The Adviser GP is the sole general partner of the Adviser. Pursuant
to management agreements, as amended, among the Adviser, Baker Brothers Life Sciences, L.P. (“Life Sciences”) and 667,
L.P. (“667”, and together with Life Sciences, the “Funds”), and their respective general partners, the
Funds’ respective general partners relinquished to the Adviser all discretion and authority with respect to the investment
and voting power of the securities held by the Funds, and thus the Adviser has complete and unlimited discretion and authority
with respect to the Funds’ investments and voting power over investments.

 

ITEM 2. Identity and Background.

 

(a) The Reporting Persons are:

1. The Adviser
2. The Adviser GP
3. Felix J. Baker
4. Julian C. Baker
5. FBB2
6. FBB3

(b) The business address of each of the Reporting Persons is:

c/o Baker Bros.
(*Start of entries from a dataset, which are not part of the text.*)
theorem doBgEscalate_keeps {s0 : State} {a : Nat} (hk : Keeps σ s0) : Keeps σ (doBgEscalate a s0) := by
  unfold doBgEscalate
  try dsimp only
  repeat' (first | intro _ | with_reducible (first | assumption | apply State.atUptime_keeps | apply State.put_keeps | apply State.modBg_keeps | apply State.bump_keeps | apply State.tally_keeps | apply State.putFlag_keeps | apply ite_keeps | apply foldl_keeps | apply foldl_keeps_snd) | split | simp only [Keeps.mk_iff] | dsimp only)

theorem doBgRestored_keeps {s : State} {a : Nat} (hk : Keeps σ s) : Keeps σ (doBgRestored a s) := by
  unfold doBgRestored
  try dsimp only
  repeat' (first | intro _ | with_reducible (first | assumption | apply State.modBg_keeps | apply State.tally_keeps | apply State.put_keeps | apply ite_keeps | apply foldl_keeps | apply foldl_keeps_snd) | split | simp only [Keeps.mk_iff] | dsimp only)

theorem doFrameBoundary_keeps {s : State} (hk : Keeps σ s) : Keeps σ (doFrameBoundary s) := by
  unfold doFrameBoundary
  try dsimp only
  repeat' (first | intro _ | with_reducible (first | assumption | apply State.endOldLattice_keeps | apply State.boundary_keeps | apply ite_keeps | apply foldl_keeps | apply foldl_keeps_snd) | split | simp only [Keeps.mk_iff] | dsimp only)

theorem doModeChange_keeps {s : State} (hk : Keeps σ s) : Keeps σ (doModeChange s) := by
  unfold doModeChange
  try dsimp only
  repeat' (first | intro _ | with_reducible (first | assumption | apply State.gateEngines_keeps | apply State.noteMode_keeps | apply State.enterHold_keeps | apply State.finishMode_keeps | apply State.ddMode_keeps | apply State.modSys_keeps | apply ite_keeps | apply foldl_keeps | apply foldl_keeps_snd) | split | simp only [Keeps.mk_iff] | dsimp only)

theorem doPrecisionChange_keeps {s : State} (hk : Keeps σ s) : Keeps σ (doPrecisionChange s) := by
  unfold doPrecisionChange
  try dsimp only
  repeat' (first | intro _ | with_reducible (first | assumption | apply State.noteMode_keeps | apply State.putFlag_keeps | apply State.each_keeps | apply State.convertPicture_keeps | apply State.modStream_keeps | apply State.noteInput_keeps | apply State.refreshAll_keeps | apply State.gateEngines_keeps | apply State.reloadStores_keeps | apply State.dropAllStaged_keeps | apply State.voidWindows_keeps | apply State.beginRate_keeps | apply ite_keeps | apply foldl_keeps | apply foldl_keeps_snd) | split | simp only [Keeps.mk_iff] | dsimp only)

theorem doRateChange_keeps {s : State} (hk : Keeps σ s) : Keeps σ (doRateChange s) := by
  unfold doRateChange
  try dsimp only
  repeat' (first | intro _ | with_reducible (first | assumption | apply State.switchRate_keeps | apply ite_keeps | apply foldl_keeps | apply foldl_keeps_snd) | split | simp only [Keeps.mk_iff] | dsimp only)

theorem doWorkStart_keeps {s : State} (hk : Keeps σ s) : Keeps σ (doWorkStart s) := by
  unfold doWorkStart
  try dsimp only
  repeat' (first | intro _ | with_reducible (first | assumption | apply State.workStart_keeps | apply State.switchRate_keeps | apply ite_keeps | apply foldl_keeps | apply foldl_keeps_snd) | split | simp only [Keeps.mk_iff] | dsimp only)

end Sys2Proof.Machine
end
Advisors LP

860 Washington Street, 3rd Floor

New York, NY 10014

(c) The Adviser is an entity engaged in investment activities,
and the Adviser GP is in the business of acting as its general partner and, through the Adviser, investment activities. The principal
business of each of Julian C. Baker and Felix J. Baker is to serve as a managing member of the Adviser GP. The principal business
of FBB2 is to engage in investment activities.  Julian C. Baker and Felix J. Baker are the sole managers of FBB2 and by policy
they do not transact in or vote the securities of Seattle Genetics, Inc. (the “Issuer”) held by FBB2. The principal
business of FBB3 is to engage in investment activities.  Julian C. Baker and Felix J. Baker are the sole managers of FBB3
and by policy they do not transact in or vote the securities of the Issuer held by FBB3.

(d) and (e) During the past five years, none of the Reporting
Persons nor any of the Funds (as defined below) has been (i) convicted in a criminal proceeding (excluding traffic violations or
similar misdemeanors) or (ii) a party to a civil proceeding of a judicial or administrative body of competent jurisdiction and
as a result of such proceeding was or is subject to a judgment, decree or final order enjoining future violations of, or prohibiting
or mandating activities subject to, federal or state securities laws or finding any violation with respect to such laws.